## EXERCISE
Copy each line of the entries that includes the word "part".

## RECORDS FOR THE TASK
-- ==== Sys2Proof/Laws/Continuations.lean ====
section
/-! SUPPORT. No continuation of a command or a mount changes the frame array: only the completion of a STRIKE, the stages of an
ERASE and a cut do (R106). -/

namespace Sys2Proof.Machine

set_option Elab.async false

@[simp] theorem State.clearForRestart_array (s : State) : (State.clearForRestart s).array = s.array := rfl

@[simp] theorem State.post_array (s : State) (cmd : Command) (r : Result) :
    (State.post s cmd r).array = s.array := by
  unfold State.post
  split <;> simp

@[simp] theorem State.writeInto_array (s : State) (cmd : Command) (w : Writing) (f : Frame) :
    (State.writeInto s cmd w f).array = s.array := rfl

@[simp] theorem State.takeFails_array (s : State) (cmd : Command) (w : Writing) :
    (State.takeFails s cmd w).array = s.array := by
  simp [State.takeFails]

@[simp] theorem State.demandNext_array (s : State) (cmd : Command) (w : Writing) :
    (State.demandNext s cmd w).array = s.array := by
  unfold State.demandNext
  split <;> simp

@[simp] theorem State.demandReclaim_array (s : State) (cmd : Command) (w : Writing) :
    (State.demandReclaim s cmd w).array = s.array := by
  unfold State.demandReclaim
  split <;> simp

@[simp] theorem State.take_array (s : State) (cmd : Command) (w : Writing) :
    (State.take s cmd w).array = s.array := by
  unfold State.take
  split <;> simp

@[simp] theorem State.newFrameFailed_array (s : State) (cmd : Command) (w : Writing) (f : Frame) :
    (State.newFrameFailed s cmd w f).array = s.array := rfl

@[simp] theorem State.newFrameReleased_array (s : State) (cmd : Command) (w : Writing) (f : Frame) (v : Bool) :
    (State.newFrameReleased s cmd w f v).array = s.array := by
  unfold State.newFrameReleased
  dsimp only
  split <;> simp

@[simp] theorem State.newFrameLive_array (s : State) (cmd : Command) (w : Writing) (f : Frame) :
    (State.newFrameLive s cmd w f).array = s.array := by
  unfold State.newFrameLive
  split <;> simp

@[simp] theorem State.fallback_array (s : State) (cmd : Command) (f : Frame) (r r' : Result) :
    (State.fallback s cmd f r r').array = s.array := rfl

@[simp] theorem State.movedDone_array (s : State) (cmd : Command) (w : Writing) (o : OldGrant) (f : Frame) (v : Bool) :
    (State.movedDone s cmd w o f v).array = s.array := by
  unfold State.movedDone
  split <;> simp

@[simp] theorem State.retiredDone_array (s : State) (cmd : Command) (e : Ending) (f : Frame) (v : Bool) :
    (State.retiredDone s cmd e f v).array = s.array := by
  unfold State.retiredDone
  split <;> simp

@[simp] theorem State.retire_array (s : State) (cmd : Command) (e : Ending) (f : Frame) (b : Byte) :
    (State.retire s cmd e f b).array = s.array := by
  unfold State.retire
  split <;> simp

@[simp] theorem State.formatRecordStrike_array (s : State) (cmd : Command) (f : Formatting) :
    (State.formatRecordStrike s cmd f).array = s.array := rfl

@[simp] theorem State.formatSweep_array (s : State) (cmd : Command) (f : Formatting) (n : Nat) :
    (State.formatSweep s cmd f n).array = s.array := by
  unfold State.formatSweep
  split <;> simp

@[simp] theorem State.formatErased_array (s : State) (cmd : Command) (f : Formatting) (g : Frame) (v : Bool) :
    (State.formatErased s cmd f g v).array = s.array := by
  unfold State.formatErased
  repeat' split
  all_goals simp

@[simp] theorem State.formatMarked_array (s : State) (cmd : Command) (f : Formatting) (g : Frame) (v : Bool) :
    (State.formatMarked s cmd f g v).array = s.array := by
  unfold State.formatMarked
  split <;> simp

@[simp] theorem State.formatWritten_array (s : State) (cmd : Command) (f : Formatting) (v : Bool) :
    (State.formatWritten s cmd f v).array = s.array := by
  unfold State.formatWritten
  split <;> simp

@[simp] theorem State.markCorrupt_array (s : State) (e : Entry) (img : Image) :
    (State.markCorrupt s e img).array = s.array := rfl

@[simp] theorem State.lookupRead_array (s : State) (cmd : Command) (snap : Snapshot) (e : Entry) (f : Frame) (img : Image) :
    (State.lookupRead s cmd snap e f img).array = s.array := by
  unfold State.lookupRead
  split <;> simp

@[simp] theorem State.drawRead_array (s : State) (cmd : Command) (snap : Snapshot) (e : Entry) (f : Frame) (img : Image) :
    (State.drawRead s cmd snap e f img).array = s.array := by
  unfold State.drawRead
  dsimp only
  repeat' split
  all_goals simp

@[simp] theorem State.drawStruckA_array (s : State) (cmd : Command) (d : Drawing) (e : Entry) (f : Frame) (v : Bool) :
    (State.drawStruckA s cmd d e f v).array = s.array := rfl

@[simp] theorem State.drawStruckB_array (s : State) (cmd : Command) (d : Drawing) (e : Entry) (u : Bool) (f : Frame) (v : Bool) :
    (State.drawStruckB s cmd d e u f v).array = s.array := by
  unfold State.drawStruckB
  repeat' split
  all_goals simp

@[simp] theorem State.drawReadBack_array (s : State) (cmd : Command) (d : Drawing) (e : Entry) (img : Image) :
    (State.drawReadBack s cmd d e img).array = s.array := by
  unfold State.drawReadBack
  split <;> simp

@[simp] theorem State.relocationCorrupt_array (s : State) (cmd : Command) (e : Entry) (img : Image) :
    (State.relocationCorrupt s cmd e img).array = s.array := by
  simp [State.relocationCorrupt]

@[simp] theorem State.topupRead_array (s : State) (cmd : Command) (snap : Snapshot) (e : Entry) (f : Frame) (img : Image) :
    (State.topupRead s cmd snap e f img).array = s.array := by
  unfold State.topupRead
  dsimp only
  repeat' split
  all_goals simp

@[simp] theorem State.moveRead_array (s : State) (cmd : Command) (e : Entry) (f : Frame) (img : Image) :
    (State.moveRead s cmd e f img).array = s.array := by
  unfold State.moveRead
  dsimp only
  repeat' split
  all_goals simp

@[simp] theorem State.revokeRead_array (s : State) (cmd : Command) (snap : Snapshot) (e : Entry) (f : Frame) (img : Image) :
    (State.revokeRead s cmd snap e f img).array = s.array := by
  unfold State.revokeRead
  dsimp only
  repeat' split
  all_goals simp

@[simp] theorem State.configureStruck_array (s : State) (cmd : Command) (k : ClassNo) (p : Policy) (v : Bool) :
    (State.configureStruck s cmd k p v).array = s.array := by
  unfold State.configureStruck
  split <;> simp

@[simp] theorem State.configureRead_array (s : State) (cmd : Command) (k : ClassNo) (img : Image) :
    (State.configureRead s cmd k img).array = s.array := by
  simp [State.configureRead]

@[simp] theorem State.purgeNext_array (s : State) (cmd : Command) (members : List Frame) (moved failed : Nat) :
    (State.purgeNext s cmd members moved failed).array = s.array := by
  unfold State.purgeNext
  split <;> simp

@[simp] theorem State.purgeStruck_array (s : State) (cmd : Command) (f : Frame) (rest : List Frame) (moved failed : Nat) (v : Bool) :
    (State.purgeStruck s cmd f rest moved failed v).array = s.array := by
  simp [State.purgeStruck]

@[simp] theorem State.demandErased_array (s : State) (cmd : Command) (w : Writing) (f : Frame) (v : Bool) :
    (State.demandErased s cmd w f v).array = s.array := by
  unfold State.demandErased
  split <;> simp

@[simp] theorem State.demandMarked_array (s : State) (cmd : Command) (w : Writing) (f : Frame) (v : Bool) :
    (State.demandMarked s cmd w f v).array = s.array := by
  simp [State.demandMarked]

@[simp] theorem State.fallbackErased_array (s : State) (cmd : Command) (r r' : Result) (f : Frame) (v : Bool) :
    (State.fallbackErased s cmd r r' f v).array = s.array := by
  unfold State.fallbackErased
  split <;> simp

@[simp] theorem State.fallbackMarked_array (s : State) (cmd : Command) (r r' : Result) (f : Frame) (v : Bool) :
    (State.fallbackMarked s cmd r r' f v).array = s.array := by
  simp [State.fallbackMarked]

@[simp] theorem State.engineRead_array (s : State) (j : Job) (f : Frame) (img : Image) :
    (State.engineRead s j f img).array = s.array := by
  unfold State.engineRead
  split <;> simp

@[simp] theorem State.engineStruck_array (s : State) (j : Job) (f : Frame) (v : Bool) :
    (State.engineStruck s j f v).array = s.array := by
  unfold State.engineStruck
  repeat' split
  all_goals simp

@[simp] theorem State.engineErased_array (s : State) (j : Job) (f : Frame) (v : Bool) :
    (State.engineErased s j f v).array = s.array := by
  unfold State.engineErased
  split <;> simp

@[simp] theorem State.serveWaiting_array (s : State) :
    (State.serveWaiting s).array = s.array := by
  unfold State.serveWaiting
  dsimp only
  repeat' split
  all_goals simp

@[simp] theorem State.mountEnds_array (s : State) (part : PartState) :
    (State.mountEnds s part).array = s.array := by
  unfold State.mountEnds
  dsimp only
  split <;> simp

@[simp] theorem State.placeFrame_array (s : State) (q : Frame × Placement) :
    (State.placeFrame s q).array = s.array := by
  unfold State.placeFrame
  repeat' split
  all_goals simp

@[simp] theorem State.walkOn_array (s : State) (w : MountWork) : (State.walkOn s w).array = s.array := by
  unfold State.walkOn
  split <;> simp

@[simp] theorem State.tick_array (s : State) : (State.tick s).array = s.array := by
  unfold State.tick
  repeat' split
  all_goals simp

@[simp] theorem State.resolve_array (s : State) (w : MountWork) (todo winners : List Candidate) :
    (State.resolve s w todo winners).array = s.array := by
  induction todo generalizing winners with
  | nil => simp [State.resolve]
  | cons q todo ih =>
    unfold State.resolve
    split
    · exact ih _
    · simp

@[simp] theorem State.scanFrom_array (s : State) (w : MountWork) (n : Nat) :
    (State.scanFrom s w n).array = s.array := by
  unfold State.scanFrom
  split <;> simp

@[simp] theorem State.scanned_array (s : State) (w : MountWork) (f : Frame) (found : Scanned) :
    (State.scanned s w f found).array = s.array := by
  unfold State.scanned
  split <;> simp

@[simp] theorem State.scanRead_array (s : State) (w : MountWork) (f : Frame) (img : Image) :
    (State.scanRead s w f img).array = s.array := by
  unfold State.scanRead
  repeat' split
  all_goals simp

@[simp] theorem State.mountFormat_array (s : State) (w : MountWork) (img : Image) :
    (State.mountFormat s w img).array = s.array := by
  unfold State.mountFormat
  repeat' split
  all_goals simp

@[simp] theorem State.mountMap_array (s : State) (w : MountWork) (img : Image) :
    (State.mountMap s w img).array = s.array := by
  simp [State.mountMap]

@[simp] theorem State.mountPolicies_array (s : State) (w : MountWork) (img : Image) :
    (State.mountPolicies s w img).array = s.array := by
  simp [State.mountPolicies]

@[simp] theorem State.mountGoesOn_array (s : State) (w : MountWork) (f : Frame) (next : MountNext) :
    (State.mountGoesOn s w f next).array = s.array := by
  unfold State.mountGoesOn
  split <;> simp

@[simp] theorem State.mountRead_array (s : State) (w : MountWork) (f : Frame) (img : Image) :
    (State.mountRead s w f img).array = s.array := by
  unfold State.mountRead
  split <;> simp

@[simp] theorem State.mountFallback_array (s : State) (w : MountWork) (f : Frame) (next : MountNext) :
    (State.mountFallback s w f next).array = s.array := rfl

@[simp] theorem State.mountStruck_array (s : State) (w : MountWork) (f : Frame) (v : Bool) :
    (State.mountStruck s w f v).array = s.array := by
  unfold State.mountStruck
  repeat' split
  all_goals simp

@[simp] theorem State.mountErased_array (s : State) (w : MountWork) (f : Frame) (v : Bool) :
    (State.mountErased s w f v).array = s.array := by
  unfold State.mountErased
  repeat' split
  all_goals simp

@[simp] theorem State.reportRead_array (s : State) (f : Frame) (img : Image) :
    (State.reportRead s f img).array = s.array := by
  unfold State.reportRead
  split <;> simp

@[simp] theorem State.reportStrike_array (s : State) (f : Frame) (v : Bool) :
    (State.reportStrike s f v).array = s.array := by
  unfold State.reportStrike
  split <;> simp

@[simp] theorem State.reportErase_array (s : State) (f : Frame) (v : Bool) :
    (State.reportErase s f v).array = s.array := by
  unfold State.reportErase
  split <;> simp

@[simp] theorem State.systemFailure_array (s : State) (f : Frame) (v : Bool) :
    (State.systemFailure s f v).array = s.array := by
  unfold State.systemFailure
  split <;> simp

@[simp] theorem State.backgroundMarked_array (s : State) (v : Bool) :
    (State.backgroundMarked s v).array = s.array := by
  unfold State.backgroundMarked
  split <;> simp

@[simp] theorem State.eraseVerified_array (s : State) (c : Claimant) (f : Frame) :
    (State.eraseVerified s c f).array = s.array := by
  unfold State.eraseVerified
  split <;> simp

@[simp] theorem State.eraseFailed_array (s : State) (c : Claimant) (f : Frame) :
    (State.eraseFailed s c f).array = s.array := by
  unfold State.eraseFailed
  split <;> simp

@[simp] theorem State.attemptFailed_array (s : State) (c : Claimant) (e : Erase) :
    (State.attemptFailed s c e).array = s.array := by
  unfold State.attemptFailed
  repeat' split
  all_goals simp

end Sys2Proof.Machine
end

## FINAL ANSWER
@[simp] theorem State.mountEnds_array (s : State) (part : PartState) :
    (State.mountEnds s part).array = s.array := by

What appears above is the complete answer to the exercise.